Kazee, reached by phone Friday, said he's never been contacted by the Lexington Police during their investigation of him.

"I really don't know much about it," Kazee said. He added that the investigation by the Clark County School District is a confidential matter.

"That's between me and the district at this point."

Kazee taught social studies and coached the boys varsity soccer team at Arbor View. He was hired in 1993.

Darrin Puana, Clark County School District's assistant director in the employee management relations office, said the district is still investigating the allegations against Kazee. The District placed Kazee on paid leave Aug. 24. Classes began Monday.

"We're still pursuing allegations administratively," Puana said. He said the district takes all allegations against teachers seriously, regardless of how long ago they date back.

"For our purposes, we would hope the public would come forward with information or concerns with our employees regardless of whether it was criminal or not. Regardless if it was 30 years ago or yesterday."

But the allegations of sexual abuse against Kazee were not his only problems when he worked in Kentucky.
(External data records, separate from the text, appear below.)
-- ==== Sys2Proof/Machine/Dispatch.lean ====
section
/-! DEFINITION. What each operation does, one arm per row of 30_encoding.md R64. -/

namespace Sys2Proof.Machine

def exec (i : Instr) (s : State) : Host.Outcome State Fault Refusal :=
  match i with
  | .wm1S _ _ => Sys2Proof.Machine.execWm1S s
  | .wm1M _ _ => Sys2Proof.Machine.execWm1M s
  | .wm1L _ _ => Sys2Proof.Machine.execWm1L s
  | .wm2S _ _ => Sys2Proof.Machine.execWm2S s
  | .wm2M _ _ => Sys2Proof.Machine.execWm2M s
  | .wm2L _ _ => Sys2Proof.Machine.execWm2L s
  | .wm3S _ _ => Sys2Proof.Machine.execWm3S s
  | .wm3M _ _ => Sys2Proof.Machine.execWm3M s
  | .wm3L _ _ => Sys2Proof.Machine.execWm3L s
  | .rb1S _ _ => Sys2Proof.Machine.execRb1S s
  | .rb1M _ _ => Sys2Proof.Machine.execRb1M s
  | .rb1L _ _ => Sys2Proof.Machine.execRb1L s
  | .rb2SS _ => Sys2Proof.Machine.execRb2SS s
  | .rb2SM _ => Sys2Proof.Machine.execRb2SM s
  | .rb2SL _ => Sys2Proof.Machine.execRb2SL s
  | .rb2MS _ => Sys2Proof.Machine.execRb2MS s
  | .rb2MM _ => Sys2Proof.Machine.execRb2MM s
  | .rb2ML _ => Sys2Proof.Machine.execRb2ML s
  | .rb2XS _ _ => Sys2Proof.Machine.execRb2XS s
  | .rb2XM _ _ => Sys2Proof.Machine.execRb2XM s
  | .rb2XL _ _ => Sys2Proof.Machine.execRb2XL s
  | .glitchLo _ _ => Sys2Proof.Machine.execGlitchLo s
  | .glitchHi _ _ => Sys2Proof.Machine.execGlitchHi s
  | .reset _ _ => Sys2Proof.Machine.execReset s
  | .fhold _ => Sys2Proof.Machine.execFhold s
  | .norate => Sys2Proof.Machine.execNorate s

end Sys2Proof.Machine
end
The Lexington Herald-Leader reported in July that Kazee was convicted of a misdemeanor sex solicitation charge and was suspended from teaching in the Lexington district in 1991. He was also suspended a second time in 1991 for drinking beer on campus, the story said.

John Jasonek, executive director of the Clark County Education Association teachers union, said the district has an obligation to complete its investigation of Kazee quickly.

"If there are no criminal charges, they ought to be closing the book on this," he said.